**YOUR TASK**
Pull every "label" line out of the data below.

+ + + + +

-- ==== Sys2Proof/Machine/Core.lean ====
section
/-! DEFINITION. The machine as the host takes it. -/

def Sys2Proof.core : Host.Core :=
  { State := Sys2Proof.Machine.State, Fault := Sys2Proof.Machine.Fault, Refusal := Sys2Proof.Machine.Refusal,
    step := Sys2Proof.Machine.step, reset := Sys2Proof.Machine.State.reset }
end

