/-- Words 2 to 7 of a record and its presence bits (R174); a word that the kind does not use is 0. -/
def RecordBody.Shows (b : RecordBody) (w : Nat → Word) : Prop :=
  let unused (first : Nat) : Prop := ∀ k, first ≤ k → k < 8 → w k = 0
  match b with
  | .pageFail r => bitsOf (w 0) 15 8 = 1 ∧ r.Shows w
  | .runStart => bitsOf (w 0) 15 8 = 2 ∧ bitsOf (w 0) 3 0 = 0 ∧ unused 2
  | .stepBegin step label => bitsOf (w 0) 15 8 = 3 ∧ bitsOf (w 0) 3 0 = 0 ∧ bytesAre (w 2) step label ∧ unused 3
  | .markPassed r =>
    bitsOf (w 0) 15 8 = 4 ∧ (w 0).getLsbD 0 = r.label.isSome ∧ (w 0).getLsbD 1 = r.vote.isSome ∧
      bytesAre (w 2) r.step (shown r.label) ∧ (w 3).toNat = r.barrier % 65536 ∧
      bitsOf (w 4) 1 0 = codeIn [BarrierKind.start, .rendezvous, .trial] r.kind ∧
      (w 4).getLsbD 8 = (r.vote == some .fail) ∧ (w 4).getLsbD 9 = (r.sampled == .fail) ∧
      (w 5).toNat = r.waited % 65536 ∧ unused 6
  | .trialResult r =>
    bitsOf (w 0) 15 8 = 5 ∧ (w 0).getLsbD 0 = r.site.isSome ∧ (w 0).getLsbD 1 = r.localVote.isSome ∧
      (w 0).getLsbD 2 = r.barrier.isSome ∧ bytesAre (w 2) r.step (shown (r.site.map Fin.val)) ∧
      bytesAre (w 3) r.trial r.code ∧ (w 4).getLsbD 0 = (r.verdict == .fail) ∧
      (w 4).getLsbD 1 = (r.localVote == some .fail) ∧ (w 5).toNat = shown r.barrier % 65536 ∧ unused 6
  | .searchResult r =>
    bitsOf (w 0) 15 8 = 6 ∧ (w 0).getLsbD 0 = r.code.isSome ∧ (w 0).getLsbD 1 = r.trim.isSome ∧
      bytesAre (w 2) r.site.val r.step ∧ bytesAre (w 3) (shown r.code) (shown r.trim) ∧
      bitsOf (w 4) 15 8 = r.trials % 256 ∧ (w 4).getLsbD 0 = (r.scope == .mainframe) ∧ unused 5
  | .blockBad r =>
    bitsOf (w 0) 15 8 = 7 ∧ (w 0).getLsbD 0 = r.page.isSome ∧ bytesAre (w 2) r.site.val r.step ∧
      (w 3).toNat = r.block % 65536 ∧ (w 4).toNat = shown r.page % 65536 ∧
      bytesAre (w 5) (codeIn [ListCause.pageFail, .opFail] r.cause) r.count ∧ unused 6
  | .siteRejected r =>
    bitsOf (w 0) 15 8 = 8 ∧ (w 0).getLsbD 0 = r.block.isSome ∧ (w 0).getLsbD 1 = r.page.isSome ∧
      bytesAre (w 2) r.site.val r.step ∧ (w 3).toNat = codeIn conditionCodes r.cause ∧
      (w 4).toNat = shown r.block % 65536 ∧ (w 5).toNat = shown r.page % 65536 ∧ unused 6
  | .halted cause step barrier =>
    bitsOf (w 0) 15 8 = 9 ∧ bitsOf (w 0) 3 0 = 0 ∧ bytesAre (w 2) (shown (cause.map (codeIn haltCodes))) step ∧
      (w 3).toNat = barrier % 65536 ∧ unused 4
  | .markerRec step label => bitsOf (w 0) 15 8 = 10 ∧ bitsOf (w 0) 3 0 = 0 ∧ bytesAre (w 2) step label ∧ unused 3
  | .runEnd step way =>
    bitsOf (w 0) 15 8 = 11 ∧ bitsOf (w 0) 3 0 = 0 ∧
      bytesAre (w 2) (codeIn [EndWay.endStep, .planExhausted] way) step ∧ unused 3

/-- The eight words of a record (R174). -/
def LogRecord.Shows (r : LogRecord) : Prop :=
  let w : Nat → Word := fun k => r.words.getD k 0
  r.words.length = 8 ∧ bitsOf (w 0) 7 4 = r.station.toNat ∧ (w 1).toNat = r.sequence % 65536 ∧ r.body.Shows w

end Sys2Proof.Machine
end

+ + + + +

**ANSWER AREA**
  | .stepBegin step label => bitsOf (w 0) 15 8 = 3 ∧ bitsOf (w 0) 3 0 = 0 ∧ bytesAre (w 2) step label ∧ unused 3
    bitsOf (w 0) 15 8 = 4 ∧ (w 0).getLsbD 0 = r.label.isSome ∧ (w 0).getLsbD 1 = r.vote.isSome ∧
      bytesAre (w 2) r.step (shown r.label) ∧ (w 3).toNat = r.barrier % 65536 ∧
  | .markerRec step label => bitsOf (w 0) 15 8 = 10 ∧ bitsOf (w 0) 3 0 = 0 ∧ bytesAre (w 2) step label ∧ unused 3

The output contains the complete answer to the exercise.